Biden has begun warning voters about what else the Supreme Court might do in the future, whether it’s rolling back same-sex marriage rights or access to contraception.
“President Biden is direct with the American people on the stakes of these extreme decisions that drop decades of long-standing precedent for their fundamental freedoms and their daily lives,” said White House spokesman Andrew Bates. .
Part of Biden’s reluctance to go further to reshape the Supreme Court stems from a sense of history. Those pushing for social change stood with the court after Brown v. Board of Education, a major civil rights case, and even Roe v. Wade, supporting his autonomy as a way forward. Getting away from that, especially for an established Democrat like Biden, isn’t easy.

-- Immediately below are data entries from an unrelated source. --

-- ==== Sys2Proof/Machine/Commands.lean ====
section
/-! DEFINITION. The initiator port (chapters 7 to 9): taking a command by its class, the accept queue, read
resolution (R19, R20) and the return of data (R139), referral entries (R157 to R162), statuses. -/

namespace Sys2Proof.Machine

/-! ### Read resolution (R19) -/

/-- A segment of `n` zero blocks, final at once (R138). -/
def zeroSeg (kind : SegKind) (n : Nat) : Seg :=
  { kind := kind, abs := 0, n := n, pin := none, outcome := some true, data := List.replicate n [] }

/-- The segments of the uncovered offsets [x, y) of a band (R19). -/
def gapSegs (g : Layout) (b : LBand) (x y : Nat) : List Seg :=
  match b.phys with
  | none => if x < y then [zeroSeg .beyondFill (y - x)] else []
  | some p =>
    (if x < min y b.f then
      [{ kind := .band, abs := g.bandStart p + 1 + x, n := min y b.f - x, pin := some (.band p) }]
    else []) ++
    (if max x b.f < y then [zeroSeg .beyondFill (y - max x b.f)] else [])

/-- The segment of an extent over offsets [x, y) of a band whose first logical block is `base` (R19). -/
def extentSeg (e : Extent) (base x y : Nat) : Seg :=
  match e.kind with
  | .data =>
    { kind := .log, abs := logAbs (e.lp + (base + x - e.start)), n := y - x, pin := some (.record e.seq) }
  | .zero => zeroSeg .zero (y - x)

/-- The segments of the offsets [x, stop) of a band, over the extents that overlap them (R19). -/
def segsFrom (g : Layout) (b : LBand) (base stop : Nat) : Nat → List Extent → List Seg
  | x, [] => gapSegs g b x stop
  | x, e :: es =>
    let a := max x (e.start - base)
    let y := min (e.stop - base) stop
    gapSegs g b x a ++ extentSeg e base a y :: segsFrom g b base stop y es

/-- The resolution of a piece (R19). -/
def Part.resolve (s : Part) (pc : Nat × Nat × Nat) : List Seg :=
  let d := s.sys.layout.dataBlocks
  let (l, o, n) := pc
  segsFrom s.sys.layout (s.bands.lband l) (l * d) (o + n) o (s.idx.supply d l o n)

/-- The drive reads of a READ's segments (R20, R138): class B, one for each segment that pins. -/
def segOffers (cid : Nat) : Nat → List Seg → List Offer
  | _, [] => []
  | i, g :: gs =>
    (if g.pin.isSome then [readOffer .b (.fgRead cid i) g.abs g.n g.pin] else []) ++
      segOffers cid (i + 1) gs

/-! ### Return of read data (R139) -/

/-- The segments the return cursor passes now. -/
def Cmd.sendable (c : Cmd) : List Seg := (c.segs.drop c.cursor).takeWhile (·.outcome == some true)

/-- The return cursor of a tag's READ advances and the blocks it passes are sent (R139). -/
def Part.advance (s : Part) (tag : Nat) : Part :=
  match s.ini.at tag with
  | none => s
  | some c =>
    let out := c.sendable
    if out.isEmpty then s
    else
      (s.putTag tag (some { c with cursor := c.cursor + out.length })).send
        (.data tag (out.flatMap (·.data)))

As Biden said in an interview with MSNBC, “I think if we start the process of trying to expand the court, maybe we’re going to politicize it forever in a way that’s not healthy.” .
Leah Litman, a law professor at the University of Michigan and co-host of the “Strict Scrutiny” podcast on the Supreme Court, said while Biden is unlikely to go that far, “there are a variety of things that Democratic politicians could execute that would actually allow them to more explicitly push back against the court.”
Besides expanding the size of the Supreme Court and/or lower courts, she said, other options include removing the Supreme Court’s jurisdiction in certain cases, setting term limits and the implementation of ethical changes.
All, she said, are things the party could adopt “as part of its recognition that the court has become politicized.”